▶ _PROBLEM TO WORK ON_
Beginning with the first line of the data below, reproduce every line unchanged, ending with the line that holds "number, lamp, set".

▶ _RECORD EXTRACTS_

┄┄┄┄┄┄

/-! ### Watch windows (chapter 8) -/

/-- SET WINDOW, READ WATCH and RELEASE WATCH (R141, R146, R147; 9.2): a window is replaced whole, or RANGE names it for a bad
number, lamp, set or action; the read reports capture and windows with their activity (R140) and changes nothing, with
free values where the code table has no code (log entries 6 and 8); the release empties the capture. -/
def Obligations.WatchWindowsAreSetReadAndReleased : Prop :=
  ∀ (s : State) (p : Port) (tag : Byte),
    let kindsByte (k : KindSet) : Byte := byte ((if k.aspect then 1 else 0) + (if k.attributes then 2 else 0) +
      (if k.alarm then 4 else 0) + (if k.ack then 8 else 0) + (if k.override then 16 else 0))
    let portsByte (q : PerPort Bool) : Byte :=
      byte ((if q.t1 then 1 else 0) + (if q.t2 then 2 else 0) + (if q.d then 4 else 0))
    let fields (w : Window) : List Byte :=
      bytes16 w.lower.val ++ bytes16 w.upper.val ++ [portsByte w.sources, kindsByte w.kinds, w.action.code]
    let active (w : Window) : Bool := w.lower ≤ w.upper && (w.sources.t1 || w.sources.t2 || w.sources.d) &&
      (w.kinds.aspect || w.kinds.attributes || w.kinds.alarm || w.kinds.ack || w.kinds.override)
    (∀ (n : WindowNo) (w : Window),
      let payload := byte n.val :: fields w
      s.takes p ⟨tag, 0x70, payload⟩ = true → exec (.setWindow p tag payload) s = .next (State.conclude
        { s.takeHead p with windows := s.windows.set n.val w n.isLt } p ⟨tag, 0x70, payload⟩ none (.done payload))) ∧
    (∀ n l1 l0 u1 u0 src kinds action : Byte,
      let payload := [n, l1, l0, u1, u0, src, kinds, action]
      n.toNat > 3 ∨ number16 l1 l0 > 4095 ∨ number16 u1 u0 > 4095 ∨ src.toNat > 7 ∨ kinds.toNat > 31 ∨
        action.toNat > 1 →
      s.takes p ⟨tag, 0x70, payload⟩ = true →
      (Instr.setWindow p tag payload).refusedWith s p ⟨tag, 0x70, payload⟩ ⟨.range, [n]⟩) ∧
    (s.takes p ⟨tag, 0x71, []⟩ = true → exec (.readWatch p tag []) s = .next ((s.takeHead p).conclude p ⟨tag, 0x71, []⟩ none
      (.done ((match s.capture.hit with
        | some h => [Config.captureFrozen, byte h.window.val, portCode h.port, h.code, h.scope, h.kind.code] ++
            bytes16 h.lamp.val ++ [if h.blocked then 0x01 else 0x00] ++ bytes32 h.frame
        | none => [Config.captureFree, 0xFF, 0x00, 0xFF, 0xFF, Config.watchKindNone, 0xFF, 0xFF,
            Config.watchOutcomeNone, 0x00, 0x00, 0x00, 0x00]) ++ [flagByte s.capture.more] ++
        (List.finRange 4).flatMap fun n => fields s.windows[n] ++ [flagByte (active s.windows[n])])))) ∧
    (s.takes p ⟨tag, 0x72, []⟩ = true → exec (.releaseWatch p tag []) s = .next (State.conclude
      { s.takeHead p with capture := ⟨none, false⟩ } p ⟨tag, 0x72, []⟩ none (.done [])))

/-- The watch check (R140, R142 to R145, R149), for a command of one kind touching the lamps `low` to `high`. It matches
the active windows with its port and kind whose range meets its lamps, each with the lowest lamp in both. A BLOCK
window among them refuses it, naming the lowest-numbered one, and nothing is applied; otherwise it is applied, and
then, if any matched, it is a hit. The hit goes to the lowest-numbered window matched: captured if the capture is
free, with a WATCH notice, else setting the more flag, and counted under WATCH HITS for the port and the hit lamp's
zone. Each of the commands WRITE ASPECTS, SET ATTRIBUTES, RAISE ALARM, CLEAR ALARM, FORCE LAMP, UNFORCE, UNFORCE ALL
and ACKNOWLEDGE in its three scopes that has passed its other checks and matches a BLOCK window ends so: BLOCKED, the
hit recorded, nothing applied. Which records the taking reads is the model's reading (log entry 11). -/
def Obligations.WatchCheckBlocksOrRecords : Prop :=
  (∀ (s : State) (p : Port) (k : WatchKind) (low high : Nat), high < 4096 →
    (∀ (n : WindowNo) (i : Lamp), (n, i) ∈ s.matches p k low high ↔
      (let w := s.windows[n]
       w.active = true ∧ w.sources.get p = true ∧ w.kinds.has k = true ∧ i.val = max w.lower.val low ∧
         i.val ≤ w.upper.val ∧ i.val ≤ high)) ∧
    ((s.matches p k low high).map fun h => h.1.val).Pairwise (· < ·) ∧
    (∀ (code scope : Byte) (apply : State × Answer),
      let hit (first : WindowNo × Lamp) (blocked : Bool) : Hit :=
        ⟨first.1, p, code, scope, k, first.2, blocked, s.frameCount⟩
      (s.matches p k low high = [] → s.watched p code scope k low high apply = apply) ∧
      (∀ first rest, s.matches p k low high = first :: rest →
        ((∀ h ∈ first :: rest, s.windows[h.1].action = .record) →
          s.watched p code scope k low high apply = (apply.1.recordHit (hit first false), apply.2)) ∧
        (∀ b ∈ first :: rest, s.windows[b.1].action = .block →
          (∀ h ∈ first :: rest, s.windows[h.1].action = .block → b.1 ≤ h.1) →
          s.watched p code scope k low high apply =
            (s.recordHit (hit first true), ⟨.blocked, byte b.1.val :: bytes16 b.2.val⟩))))) ∧
  (∀ (s : State) (h : Hit),
    (s.capture.hit = none → s.recordHit h =
      (State.raise { s with capture := ⟨some h, s.capture.more⟩ } .watch).report .watchHits (some h.port)
        (s.zoneOf h.lamp.val)) ∧
    (s.capture.hit ≠ none → s.recordHit h =
      State.report { s with capture := ⟨s.capture.hit, true⟩ } .watchHits (some h.port) (s.zoneOf h.lamp.val))) ∧
  (∀ (s : State) (p : Port) (tag hi lo n : Byte) (upsets : List Upset),
    let first := number16 hi lo
    let last := first + n.toNat - 1
    let batch := lampsFrom first n.toNat
    let inRange (most : Nat) : Prop := 1 ≤ n.toNat ∧ n.toNat ≤ most ∧ first + n.toNat ≤ 4096
    let owns : Prop := ∀ i ∈ batch, s.mayWrite p i = true
    (∀ aspects : List Aspect,
      let payload := hi :: lo :: n :: aspects.map Aspect.code
      s.takes p ⟨tag, 0x01, payload⟩ = true → p ≠ .d → n.toNat = aspects.length → inRange 64 → owns →
      blocked (.writeAspects p tag payload upsets) s p ⟨tag, 0x01, payload⟩ 0x00 .aspect first last) ∧
    (∀ given : List Attributes,
      let payload := hi :: lo :: n :: given.flatMap fun a =>
        [flagByte a.alarmCapable, a.hornClass.code, byte a.dimGroup.val, flagByte a.supervised]
      s.takes p ⟨tag, 0x02, payload⟩ = true → p ≠ .d → n.toNat = given.length → inRange 16 → owns →
      blocked (.setAttributes p tag payload upsets) s p ⟨tag, 0x02, payload⟩ 0x00 .attributes first last) ∧
    (∀ c cmd, (c = Instr.raiseAlarm p tag [hi, lo, n] upsets ∧ cmd = ⟨tag, 0x30, [hi, lo, n]⟩) ∨
        (c = Instr.clearAlarm p tag [hi, lo, n] upsets ∧ cmd = ⟨tag, 0x31, [hi, lo, n]⟩) →
      s.takes p cmd = true → p ≠ .d → inRange 64 → owns →
      (∀ i ∈ batch, (s.judgedIn p c).lamps[i].attrs.alarmCapable = true) →
      blocked c s p cmd 0x00 .alarm first last) ∧
    (s.takes p ⟨tag, 0x32, [0x01, hi, lo, n]⟩ = true → inRange 64 → p = .d ∨ owns →
      blocked (.acknowledge p tag [0x01, hi, lo, n] upsets) s p ⟨tag, 0x32, [0x01, hi, lo, n]⟩ 0x01 .ack first last) ∧
    (∀ z : ZoneNo, z.val = n.toNat → s.takes p ⟨tag, 0x32, [0x02, n]⟩ = true → s.zones[z].enabled = true →
      p = .d ∨ s.zones[z].owner = some p →
      blocked (.acknowledge p tag [0x02, n] upsets) s p ⟨tag, 0x32, [0x02, n]⟩ 0x02 .ack s.zones[z].base
        (s.zones[z].base + s.zones[z].size - 1)) ∧
    (s.takes .d ⟨tag, 0x32, [0x03]⟩ = true →
      blocked (.acknowledge .d tag [0x03] upsets) s .d ⟨tag, 0x32, [0x03]⟩ 0x03 .ack 0 4095) ∧
    (∀ o : Aspect, s.takes .d ⟨tag, 0x03, [hi, lo, o.code]⟩ = true → first ≤ 4095 →
      blocked (.forceLamp .d tag [hi, lo, o.code] upsets) s .d ⟨tag, 0x03, [hi, lo, o.code]⟩ 0x00 .override first first) ∧
    (s.takes .d ⟨tag, 0x04, [hi, lo]⟩ = true → first ≤ 4095 →
      blocked (.unforce .d tag [hi, lo] upsets) s .d ⟨tag, 0x04, [hi, lo]⟩ 0x00 .override first first) ∧
    (s.takes .d ⟨tag, 0x04, [0xFF, 0xFF]⟩ = true →
      blocked (.unforce .d tag [0xFF, 0xFF] upsets) s .d ⟨tag, 0x04, [0xFF, 0xFF]⟩ 0x00 .override 0 4095))

/-! ### Arbitration, notices and counters (chapters 9 and 10) -/

/-- SET ARBITRATION (R159): ROLE from port D; RANGE for any mode value but FAIR and PRIORITY; else the mode becomes the
one given, whatever the scan and link states, with no notice; the served order changes only as every taking changes
it; the reply gives the modes before and after; and the next choice is by the new mode. The empty payload of RANGE
is the model's reading of R151 (log entry 17). -/
def Obligations.ArbitrationModeIsSet : Prop :=
  ∀ (s : State) (p : Port) (tag b : Byte), s.takes p ⟨tag, 0x80, [b]⟩ = true →
    (p = .d → (Instr.setArbitration p tag [b]).refusedWith s p ⟨tag, 0x80, [b]⟩ ⟨.role, []⟩) ∧
    (p ≠ .d → b.toNat > 1 → (Instr.setArbitration p tag [b]).refusedWith s p ⟨tag, 0x80, [b]⟩ ⟨.range, []⟩) ∧
    (p ≠ .d → ∀ m : ArbMode, b = (match m with | .fair => 0x00 | .priority => 0x01) →
      ∃ t, exec (.setArbitration p tag [b]) s = .next t ∧
        t = State.conclude { s.takeHead p with mode := m } p ⟨tag, 0x80, [b]⟩ none
          (.done [(match s.mode with | .fair => 0x00 | .priority => 0x01), b]) ∧
        t.served = s.served.filter (· ≠ p) ++ [p] ∧
        t.choice = match m with
          | .fair => t.served.find? t.waiting
          | .priority => [Port.d, .t1, .t2].find? t.waiting)

/-- SET ROUTING, TAKE NOTICES, SET COUNTER, a raise and a report (R164 to R170; 9.2). A raise adds the kind to the pending
set of every port it is routed to and changes nothing else; an attention line is asserted, outside reset, while the set is
not empty. A reported event adds 1 to each counter whose selection, port filter and zone filter take it, where a WRAP
counter goes from its top to 0 and a STICK counter stays. A routing entry and a counter are replaced whole, or RANGE names
them. TAKE NOTICES returns the requester's set and empties it. -/
def Obligations.NoticesAreRoutedAndEventsCounted : Prop :=
  (∀ (s : State) (k : NoticeKind), s.raise k = { s with notices := (s.raise k).notices } ∧
    ∀ (p : Port) (j : NoticeKind), ((s.raise k).notices.get p)[j.index] =
      ((s.notices.get p)[j.index] || (decide (j = k) && (s.routing[k.index]).get p))) ∧
  (∀ (s : State) (p : Port), s.attention p = true ↔
    s.resetAsserted = false ∧ ∃ k : NoticeKind, (s.notices.get p)[k.index] = true) ∧
  (∀ (s : State) (e : CounterEvent) (p : Option Port) (z : Option ZoneNo),
    s.report e p z = { s with counters := (s.report e p z).counters } ∧
    ∀ j : CounterNo,
      let c := s.counters[j]
      let takes : Prop := c.event = e ∧ (∀ q, p = some q → c.ports.get q = true) ∧
        (p = none → ∀ q, c.ports.get q = true) ∧ (∀ y, c.zone = some y → z = some y)
      (takes → (s.report e p z).counters[j] = { c with
        value := if c.mode = .stick ∧ c.value.toNat = 4294967295 then c.value
          else BitVec.ofNat 32 ((c.value.toNat + 1) % 4294967296) }) ∧
      (¬ takes → (s.report e p z).counters[j] = c)) ∧
  (∀ (s : State) (p : Port) (tag : Byte) (k : NoticeKind) (set : Byte),
    let payload := [byte (k.index.val + 1), set]
    s.takes p ⟨tag, 0x90, payload⟩ = true →
    (∀ ports : PerPort Bool,
      set.toNat = (if ports.t1 then 1 else 0) + (if ports.t2 then 2 else 0) + (if ports.d then 4 else 0) →
      exec (.setRouting p tag payload) s = .next (State.conclude
        { s.takeHead p with routing := s.routing.set k.index.val ports k.index.isLt }
        p ⟨tag, 0x90, payload⟩ none (.done payload))) ∧
    (set.toNat > 7 → (Instr.setRouting p tag payload).refusedWith s p ⟨tag, 0x90, payload⟩
      ⟨.range, [byte (k.index.val + 1)]⟩)) ∧
  (∀ (s : State) (p : Port) (tag k set : Byte), k.toNat = 0 ∨ k.toNat > 10 →
    s.takes p ⟨tag, 0x90, [k, set]⟩ = true →
    (Instr.setRouting p tag [k, set]).refusedWith s p ⟨tag, 0x90, [k, set]⟩ ⟨.range, [k]⟩) ∧
  (∀ (s : State) (p : Port) (tag : Byte), s.takes p ⟨tag, 0x91, []⟩ = true →
    ∃ (N : PerPort (Vector Bool 10)) (hi lo : Byte),
      (∀ j : Fin 10, (N.get p)[j] = false) ∧ (∀ q : Port, q ≠ p → N.get q = s.notices.get q) ∧
      (∀ j : Fin 10, (number16 hi lo).testBit j.val = (s.notices.get p)[j]) ∧ number16 hi lo < 1024 ∧
      exec (.takeNotices p tag []) s = .next (State.conclude { s.takeHead p with notices := N } p ⟨tag, 0x91, []⟩ none
        (.done [hi, lo]))) ∧
  (∀ (s : State) (p : Port) (tag n e set z m : Byte),
    let payload := [n, e, set, z, m]
    let bad : Prop := n.toNat > 3 ∨ e.toNat = 0 ∨ e.toNat > 9 ∨ set.toNat > 7 ∨ (z.toNat > 63 ∧ z.toNat ≠ 255) ∨ m.toNat > 1
    s.takes p ⟨tag, 0x92, payload⟩ = true →
    (bad → (Instr.setCounter p tag payload).refusedWith s p ⟨tag, 0x92, payload⟩ ⟨.range, [n]⟩) ∧
    (∀ (j : CounterNo) (c : Counter), n.toNat = j.val → e = c.event.code →
      set.toNat = (if c.ports.t1 then 1 else 0) + (if c.ports.t2 then 2 else 0) + (if c.ports.d then 4 else 0) →
      z = (c.zone.elim 0xFF fun y => byte y.val) → m = c.mode.code → c.value = 0 →
      exec (.setCounter p tag payload) s = .next (State.conclude
        { s.takeHead p with counters := s.counters.set j.val c j.isLt } p ⟨tag, 0x92, payload⟩ none (.done payload))))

┄┄┄┄┄┄

▶ _RESPONSE TO THIS EXERCISE_
/-! ### Watch windows (chapter 8) -/

/-- SET WINDOW, READ WATCH and RELEASE WATCH (R141, R146, R147; 9.2): a window is replaced whole, or RANGE names it for a bad
number, lamp, set or action; the read reports capture and windows with their activity (R140) and changes nothing, with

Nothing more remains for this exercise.